Migration from ELK where to find data views or extractors

I’m currently evaluating graylog coming from ELK stack. I succeeded to build graylog/opensearch app on Ubuntu. I also succeeded to create 2 inputs. One as a UDP syslog server and one from filebeats with 3GB/day various log data.

What I am missing, is to find already available extractors. E.g. for syslog. In ELK there is something like data views delivered with the filebeat. In graylog I have not found anything by searching in the marketplace. E.g. in the open source product zabbix, there is a template store, which is a good basis for own templates and this avoids to reinvent the wheel.

I also would be interested in extractors for kea-dhcp and rspamd and many other open source products.

so:
where can I find common extractors or “templates” for typical types of log files?

@biller, the Graylog Marketplace is where you might find extractors or processor pipelines you can use, though I don’t know if parsers for those products specifically are there.

However, depending on the data source, it may be easy enough to create your own. If you can post a few examples of each log, we may be able to suggest a pipeline function, such as key-value pairs, that will parse them with a simple pipeline rule.

One caveat about the Marketplace though, some of the existing content was created for previous versions of Graylog. The 4.x and newer content may work in 5.x, but the older content almost certainly will not. Hope that saves you a bit of time and frustration.

was that an answer from a KI bot? Sorry, but your answer is general and not goal leading. The idea is, not to do the same thing as 1000 other graylog users have done before. And as mentioned, the search in the marketplace does not lead to useful results. So the approach of unstructured search seems to be not useful. Even for very basic beginner questions like mine.

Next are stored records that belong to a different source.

-- ==== Sys2Proof/Safety.lean ====
section
/-! DEFINITION. What counts as a sound state and a safe run, in the terms the claims use: the form of the byte memories, what
an instruction of a path leaves alone, and what it is for an instruction to complete (R217). -/

namespace Sys2Proof.Machine

/-- The byte memories are in canonical form: the package's and every team's scratchpad. -/
def State.memOk (s : State) : Bool := Memory.wf s.mem && s.teams.all fun t => Memory.wf t.2.spad

/-- Every byte of memory and of every scratchpad reads the same in two states. -/
structure SameBytes (s t : State) : Prop where
  mem : ∀ a, readByte t.mem a = readByte s.mem a
  spad : ∀ n a, readByte (t.team n).spad a = readByte (s.team n).spad a

/-! The executing path. -/

/-- The path enables no flag: no poison read and no raised flag traps (R236, R237). -/
def Exe.calm (x : Exe) : Prop := modeEn x.p.mode = 0

/-- What a lane reads in the operands of an instruction. -/
def Exe.args (x : Exe) (i : Instr) (l : Nat) : List Val := x.vals (x.plan i) l

/-- What the active lanes of an instruction read, lane by lane. -/
def Exe.allArgs (x : Exe) (i : Instr) : List (Nat × List Val) := (x.active i.ctl).map fun l => (l, x.args i l)

/-- PO, if a lane reads poison in an operand of an instruction (R237). -/
def Exe.poison (x : Exe) (i : Instr) (l : Nat) : BitVec 6 := flagIf (x.readsPoison (x.plan i) l) flagPO

/-- The flags that an instruction raises (R235): those of its active lanes, `fl` in each, with PO where a lane reads poison. -/
def Exe.raised (x : Exe) (i : Instr) (fl : Nat → BitVec 6) : BitVec 6 :=
  (x.active i.ctl).foldl (fun f l => f ||| (fl l ||| x.poison i l)) 0

/-- The mode word of the path after an instruction raises flags: FLAGS is sticky (R235). -/
def Exe.flagged (x : Exe) (f : BitVec 6) : BitVec 64 := modeRaise x.p.mode f

/-- Result k of the instruction at the path's pc in a lane, as a state holds it. -/
def Exe.resultIn (x : Exe) (t : State) (l k : Nat) : Option Val :=
  ((t.group x.gid).lane l).val (x.tr.baseAt x.p.pc + k)

/-- Results in the active lanes of an instruction. -/
def Exe.only (x : Exe) (i : Instr) (f : Nat → List Val) (l : Nat) : Option (List Val) :=
  if l ∈ x.active i.ctl then some (f l) else none

/-- Result k of an instruction in a lane that takes no result: the merge operand's value (R256, R270); without one false, for a
b1 result of a comparison, PLOGIC or a cross-lane instruction (R282, R283, R308, R316), else poison. -/
def Exe.fallback (x : Exe) (i : Instr) (l k : Nat) : Option Val :=
  match (x.plan i).merge with
  | none => if idlesFalse i && (x.plan i).res[k]? == some .b1 then some (.bits 0) else none
  | some m =>
      let r := x.read ((x.plan i).res.headD .i32) l m
      if k = 0 ∧ r.2 = false then some r.1 else none

/-- Is the id one that an instruction at the path's pc defines? -/
abbrev Exe.defines (x : Exe) (i : Instr) (id : Nat) : Prop :=
  x.tr.baseAt x.p.pc ≤ id ∧ id < x.tr.baseAt x.p.pc + i.ctl.ndef.toNat

/-- What a step of a path leaves alone: everything but the path itself, VINSTR (R214), in its own lanes the values for which
`may` holds, and the lanes of `away`. -/
structure Exe.KeepsBut (x : Exe) (may : Nat → Prop) (away : List Nat) (t : State) : Prop where
  /-- All of the state but the groups and the enclaves' counters. -/
  rest : ({ t with groups := x.s.groups, encls := x.s.encls } : State) = x.s
  /-- Every byte of memory and of scratchpad. -/
  bytes : SameBytes x.s t
  /-- The enclaves but for their counters, and every counter but VINSTR of the core. -/
  encls : ∀ e, ({ t.encl e with counters := (x.s.encl e).counters } : Enclave) = x.s.encl e
  counters : ∀ e k, (e, k) ≠ (x.eid, counterKey 4 x.team.core) →
    mget (t.encl e).counters k = mget (x.s.encl e).counters k
  /-- The other groups; of the path's own group all but its lanes and paths; the other paths. -/
  groups : ∀ q, q ≠ x.gid → mget t.groups q = mget x.s.groups q
  group : ({ t.group x.gid with
    lanes := x.g.lanes, ctx := { (t.group x.gid).ctx with paths := x.g.ctx.paths } } : Group) = x.g
  paths : ∀ q, q ≠ x.pid → mget (t.group x.gid).ctx.paths q = mget x.g.ctx.paths q
  /-- The lanes outside the path; and of its own lanes the edge, the outer frames and the rest of the innermost frame. -/
  lanes : ∀ l, l ∉ x.lanes → l ∉ away → (t.group x.gid).lane l = x.g.lane l
  edges : ∀ l, ((t.group x.gid).lane l).edge = (x.g.lane l).edge
  outer : ∀ l, l ∉ away → ((t.group x.gid).lane l).frames.tail = (x.g.lane l).frames.tail
  frames : ∀ l, l ∉ away → ({ ((t.group x.gid).lane l).top with vals := (x.g.lane l).top.vals } : Frame) = (x.g.lane l).top
  /-- The values that the step may not change. -/
  vals : ∀ l, l ∉ away → ∀ id, ¬ may id → ((t.group x.gid).lane l).val id = (x.g.lane l).val id

/-- The same for a step that no lane outside the path takes part in. -/
abbrev Exe.Keeps (x : Exe) (may : Nat → Prop) (t : State) : Prop := x.KeepsBut may [] t

/-- VINSTR counts n completed virtual instructions, saturating (R214). -/
def Exe.Counted (x : Exe) (n : Nat) (t : State) : Prop :=
  mget (t.encl x.eid).counters (counterKey 4 x.team.core) =
    some (BitVec.ofNat 64 (min (((mget x.encl.counters (counterKey 4 x.team.core)).getD 0).toNat + n) (2 ^ 64 - 1)))

/-- The executing instruction has completed (R217): the path stands at the next head word with a mode word; the lanes to which
`out` gives results hold them under the consecutive ids (R245), the other lanes of the path their merge operand, poison or false
(R256); the operands with L have ended (R247); nothing else has changed. -/
structure Exe.Completes (x : Exe) (i : Instr) (mode : BitVec 64) (out : Nat → Option (List Val)) (t : State) : Prop where
  path : mget (t.group x.gid).ctx.paths x.pid =
    some { x.p with
      pc := pcAdd x.p.pc (instrSize i), mode := mode, last := some (x.p.pc, 0), stage := .none, done := 0, got := [], arms := [] }
  results : ∀ l ∈ x.lanes, ∀ vs, out l = some vs → ∀ k v, k < i.ctl.ndef.toNat → vs[k]? = some v → x.resultIn t l k = some v
  others : ∀ l ∈ x.lanes, out l = none → ∀ k, k < i.ctl.ndef.toNat → x.resultIn t l k = x.fallback i l k
  ended : ∀ l ∈ x.lanes, ∀ id ∈ endsOf i.ops, ¬ x.defines i id → ((t.group x.gid).lane l).val id = none
  /-- The lanes outside the path that a cross-lane instruction's results reach (R184, R316): they take no result either. -/
  outside : ∀ l ∈ x.outside i, (t.group x.gid).lane l = x.writeOutside i [] l (x.g.lane l)
  counted : x.Counted 1 t
  frame : x.KeepsBut (fun id => id ∈ endsOf i.ops ∨ x.defines i id) (x.outside i) t

/-- An instruction that acts lane by lane completes (R217, R235): every active lane takes the results that `out` gives it, and
the flags that its lanes raise, `fl` in each, and PO for a poison read stick. -/
def Exe.Acts (x : Exe) (i : Instr) (out : Nat → List Val) (fl : Nat → BitVec 6) (t : State) : Prop :=
  x.Completes i (x.flagged (x.raised i fl)) (x.only i out) t

/-- The step of an instruction answers a state in which it has acted in this way. -/
def Exe.Yields (x : Exe) (s : State) (i : Instr) (out : Nat → List Val) (fl : Nat → BitVec 6) : Prop :=
  ∃ t, exec i s = .next t ∧ x.Acts i out fl t

/-- The step of an instruction answers a state in which it has completed with the same results in every active lane; `p` tells
whether its one read of the operands was a poison read (R128, R237). -/
def Exe.YieldsAll (x : Exe) (s : State) (i : Instr) (res : List Val) (p : Bool) : Prop :=
  ∃ t, exec i s = .next t ∧ x.Completes i (x.flagged (flagIf p flagPO)) (x.only i fun _ => res) t

/-! Values as bit vectors. -/

/-- The value of a bit vector, zero-extended (R244). -/
def Val.ofBV {n : Nat} (v : BitVec n) : Val := .bits (v.setWidth 64)

/-- Operand k of an instruction in a lane, as a bit vector of n bits. -/
def Exe.arg (x : Exe) (i : Instr) (n l k : Nat) : BitVec n := BitVec.ofNat n (numOf (x.args i l) k)

/-- The first n operands that the active lanes read fit a type. -/
def Exe.fits (x : Exe) (i : Instr) (n : Nat) (t : Ty) : Prop :=
  ∀ l ∈ x.active i.ctl, ∀ k, k < n → numOf (x.args i l) k < 2 ^ t.width

/-- Element j of operand k of an instruction in a lane, in elements of w bits (R269). -/
def Exe.el (x : Exe) (i : Instr) (w l k j : Nat) : BitVec w := BitVec.ofNat w (numOf (x.args i l) k / 2 ^ (w * j))

/-- A value of a type whose element j is E j (R244, R269). -/
def Packs (t : Ty) (E : Nat → BitVec (elemWidth t)) (v : Val) : Prop :=
  ∃ r : BitVec 64, v = .bits r ∧ r.toNat < 2 ^ t.width ∧
    ∀ j, j < elemCount t → BitVec.ofNat (elemWidth t) (r.toNat / 2 ^ (elemWidth t * j)) = E j

/-- The step of an instruction answers a state in which it has acted element by element: element j of the result of lane l is
E l j, and OF is raised in a lane where `clipped` holds for an element (R269). -/
def Exe.YieldsElems (x : Exe) (s : State) (i : Instr) (t : Ty) (E : Nat → Nat → BitVec (elemWidth t))
    (clipped : Nat → Nat → Prop) : Prop :=
  ∃ out fl, x.Yields s i out fl ∧ ∀ l ∈ x.active i.ctl, (∃ v, out l = [v] ∧ Packs t (E l) v) ∧
    ((∃ j, j < elemCount t ∧ clipped l j) → fl l = flagOF) ∧ ((¬ ∃ j, j < elemCount t ∧ clipped l j) → fl l = 0)

/-- Is an integer outside of the signed range of w bits, or of the unsigned one? -/
def outOf (signed : Bool) (w : Nat) (e : Int) : Prop :=
  if signed then e < -2 ^ (w - 1) ∨ 2 ^ (w - 1) - 1 < e else e < 0 ∨ 2 ^ w - 1 < e

/-- An integer clamped to the signed range of w bits, or to the unsigned one. -/
def saturated (signed : Bool) (w : Nat) (e : Int) : BitVec w :=
  BitVec.ofInt w (if signed then max (-2 ^ (w - 1)) (min e (2 ^ (w - 1) - 1)) else max 0 (min e (2 ^ w - 1)))

/-! What the kinds of integer instructions compute, on bit vectors. -/

/-- The lesser or the greater of two elements by a kind (R277). -/
def minMaxOf (k : MinMax) {w : Nat} (a b : BitVec w) : BitVec w :=
  match k with
  | .smin => if b.slt a then b else a
  | .smax => if a.slt b then b else a
  | .umin => if b < a then b else a
  | .umax => if a < b then b else a

/-- An element shifted or rotated by n (R279). -/
def shiftOf (k : ShiftKind) {w : Nat} (a : BitVec w) (n : Nat) : BitVec w :=
  match k with
  | .shl => a <<< n
  | .shr => a >>> n
  | .sar => a.sshiftRight n
  | .rol => a.rotateLeft n
  | .ror => a.rotateRight n

/-- A bit of a LOGIC result from the three operand bits and the table (R278). -/
def logicBit (k : LogicKind) (table : BitVec 64) (a b c : Bool) : Bool :=
  match k with
  | .and => a && b
  | .or => a || b
  | .xor => a != b
  | .andn => a && !b
  | .not => !a
  | .tbl3 => table.getLsbD (a.toNat + 2 * b.toNat + 4 * c.toNat)

/-- An integer condition (R282). -/
def intHolds (k : IntCond) {w : Nat} (a b : BitVec w) : Bool :=
  match k with
  | .eq => a == b | .ne => a != b
  | .slt => a.slt b | .sle => a.sle b | .sgt => b.slt a | .sge => b.sle a
  | .ult => a.ult b | .ule => a.ule b | .ugt => b.ult a | .uge => b.ule a

/-! Exact values. -/

/-- A finite value in units of 2^e0, for an e0 at or below its exponent. -/
def Num.units (e0 : Int) : Num → Int
  | .fin neg m e _ => if neg then -((m * 2 ^ (e - e0).toNat : Nat) : Int) else (m * 2 ^ (e - e0).toNat : Nat)
  | .nan .. | .inf _ => 0

/-- The exact sum (R305), with NV for infinities of opposite signs. -/
def ExactSum (rm : Nat) (a b : Num) (r : Num × BitVec 6) : Prop :=
  match a, b with
  | .nan .., _ => r = (a, 0)
  | _, .nan .. => r = (b, 0)
  | .inf p, .inf q => r = if p = q then (a, 0) else (.nanNew, flagNV)
  | .inf _, .fin .. => r = (a, 0)
  | .fin .., .inf _ => r = (b, 0)
  | .fin p m d _, .fin q n e _ => ∃ neg v f, r = (.fin neg v f false, 0) ∧
      (∀ e0, e0 ≤ d → e0 ≤ e → e0 ≤ f → (Num.fin neg v f false).units e0 = a.units e0 + b.units e0) ∧
      (v = 0 → neg = if m = 0 ∧ n = 0 ∧ p = q then p else decide (rm = 3))

/-- The exact product (R305), with NV for zero times infinity. -/
def ExactProduct (a b : Num) (r : Num × BitVec 6) : Prop :=
  match a, b with
  | .nan .., _ => r = (a, 0)
  | _, .nan .. => r = (b, 0)
  | .inf p, .inf q => r = (.inf (p != q), 0)
  | .inf p, .fin q n _ _ => r = if n = 0 then (.nanNew, flagNV) else (.inf (p != q), 0)
  | .fin p m _ _, .inf q => r = if m = 0 then (.nanNew, flagNV) else (.inf (p != q), 0)
  | .fin p m d _, .fin q n e _ => r = (.fin (p != q) (m * n) (d + e) false, 0)

/-- The exact a × b + c (R305). -/
def ExactFma (rm : Nat) (a b c : Num) (r : Num × BitVec 6) : Prop :=
  ∃ p, ExactProduct a b p ∧
    if a.isNan ∨ b.isNan then r = p
    else if c.isNan then r = (c, p.2)
    else if p.1.isNan then r = p
    else ∃ q, ExactSum rm p.1 c q ∧ r = (q.1, p.2 ||| q.2)

/-- The exact quotient (R310), as at least 128 bits of it and whether a part is missing below them. -/
def ExactQuotient (a b : Num) (r : Num × BitVec 6) : Prop :=
  match a, b with
  | .nan .., _ => r = (a, 0)
  | _, .nan .. => r = (b, 0)
  | .inf _, .inf _ => r = (.nanNew, flagNV)
  | .inf p, .fin q _ _ _ => r = (.inf (p != q), 0)
  | .fin p _ _ _, .inf q => r = (.zero (p != q), 0)
  | .fin p m d _, .fin q n e _ =>
      if n = 0 then r = if m = 0 then (.nanNew, flagNV) else (.inf (p != q), flagDZ)
      else if m = 0 then r = (.zero (p != q), 0)
      else ∃ (v k : Nat) (t : Bool), r = (.fin (p != q) v (d - e - k) t, 0) ∧ 2 ^ 127 ≤ v ∧
        v * n ≤ m * 2 ^ k ∧ m * 2 ^ k < (v + 1) * n ∧ (t = true ↔ v * n ≠ m * 2 ^ k)

/-- The exact square root (R310), in the same way. -/
def ExactRoot (a : Num) (r : Num × BitVec 6) : Prop :=
  match a with
  | .nan .. => r = (a, 0)
  | .inf p => r = if p then (.nanNew, flagNV) else (a, 0)
  | .fin p m d _ =>
      if m = 0 then r = (a, 0)
      else if p then r = (.nanNew, flagNV)
      else ∃ (v k : Nat) (f : Int) (t : Bool), r = (.fin false v f t, 0) ∧ 2 * f = d - k ∧ 2 ^ 128 ≤ v ∧
        v * v ≤ m * 2 ^ k ∧ m * 2 ^ k < (v + 1) * (v + 1) ∧ (t = true ↔ v * v ≠ m * 2 ^ k)

/-- Is a below b in value, −0 and +0 equal? Never for a NaN. -/
def Num.less (a b : Num) : Prop :=
  match a, b with
  | .nan .., _ => False
  | _, .nan .. => False
  | .inf p, .inf q => p = true ∧ q = false
  | .inf p, .fin .. => p = true
  | .fin .., .inf q => q = false
  | .fin _ _ d _, .fin _ _ e _ => ∀ e0, e0 ≤ d → e0 ≤ e → a.units e0 < b.units e0

/-- Convert to the integers from lo to hi (R232, R313): the integer and the flags. -/
def toInteger (r : Rounding) (lo hi : Int) : Num → Int × BitVec 6
  | .nan .. => (0, flagNV)
  | .inf neg => (if neg then lo else hi, flagOF)
  | .fin neg m e sticky =>
      let q := roundMag r neg m e sticky 0
      let i : Int := if neg then -(q.1 : Int) else q.1
      if i < lo then (lo, flagOF ||| flagNX) else if hi < i then (hi, flagOF ||| flagNX) else (i, flagIf q.2 flagNX)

Hey @biller, there are no bots here! Chris is one of our SEs at GL, and is sending you down the best path to find what you are looking for. Unfortunately, if you don’t see what you are looking for in the Marketplace section of the forum, then the community has not developed any preexisting content for that source. The vast majority of the Graylog created parsing library is currently reserved for our Operations and Security customers. That being said, if you are looking for guidance on how to start building your own parser for certain kinds of logs you have in your environment, feel free to post a sample here and we will be more than happy to give you guidance on how to get started utilizing Processing Pipelines.

1 Like

So,
my first impression on graylog is:

  • The installation is quite straight forward. I managed it within a day and also created ansible roles for it.
  • After the installation there is no really guidance for new customers and how to bring a first small example running
  • the “documentation” in Graylog Documentation is hijacked by the marketing team and absolutely without benefit for technical staff
  • the community section “marketplace” does not lead to results and there is no support by the community for very basic questions like extractors from filebeat.
  • the API sounds promising. I started to build a library. However there is no reference with examples for it.
  • there is no guidance about best practises and variants on how to organize the log management within graylog.
  • the Graylog community support does just give truisms or reply for basic questions, that there is no answer.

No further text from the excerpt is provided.